▶ _Task goal_
Would you transcribe each of the entries exactly, with nothing added or dropped?

▶ _Entries shown_

-- ==== Sys2Proof/Word.lean ====
section
/-! DEFINITION. The word types of the block (00_scope.md R2, R6, R7) and the raw command that crosses the command port
(30_encoding.md R55). No arithmetic stands here: rotations, split and join are in Machine/Ops.lean. -/

namespace Sys2Proof

/-- A half-block or a round key: 64 bits, unsigned (R2, R7). -/
abbrev Word := BitVec 64

/-- A block or a key: 128 bits, unsigned (R2, R7). -/
abbrev Block := BitVec 128

/-- The status code of a response, the 2-bit port `rsp_status` (30_encoding.md R62). -/
abbrev StatusCode := BitVec 2

/-- The triple `(OP, A, K)` sampled in the accepting cycle (30_encoding.md R55). -/
structure Command where
  op : BitVec 8
  a  : Block
  k  : Word
  deriving DecidableEq, Repr

end Sys2Proof
end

▶ _Your response_
-- ==== Sys2Proof/Word.lean ====
section
/-! DEFINITION. The word types of the block (00_scope.md R2, R6, R7) and the raw command that crosses the command port
(30_encoding.md R55). No arithmetic stands here: rotations, split and join are in Machine/Ops.lean. -/

namespace Sys2Proof

/-- A half-block or a round key: 64 bits, unsigned (R2, R7). -/
abbrev Word := BitVec 64

/-- A block or a key: 128 bits, unsigned (R2, R7). -/
abbrev Block := BitVec 128

/-- The status code of a response, the 2-bit port `rsp_status` (30_encoding.md R62). -/
abbrev StatusCode := BitVec 2

/-- The triple `(OP, A, K)` sampled in the accepting cycle (30_encoding.md R55). -/
structure Command where
  op : BitVec 8
  a  : Block
  k  : Word
  deriving DecidableEq, Repr

end Sys2Proof
end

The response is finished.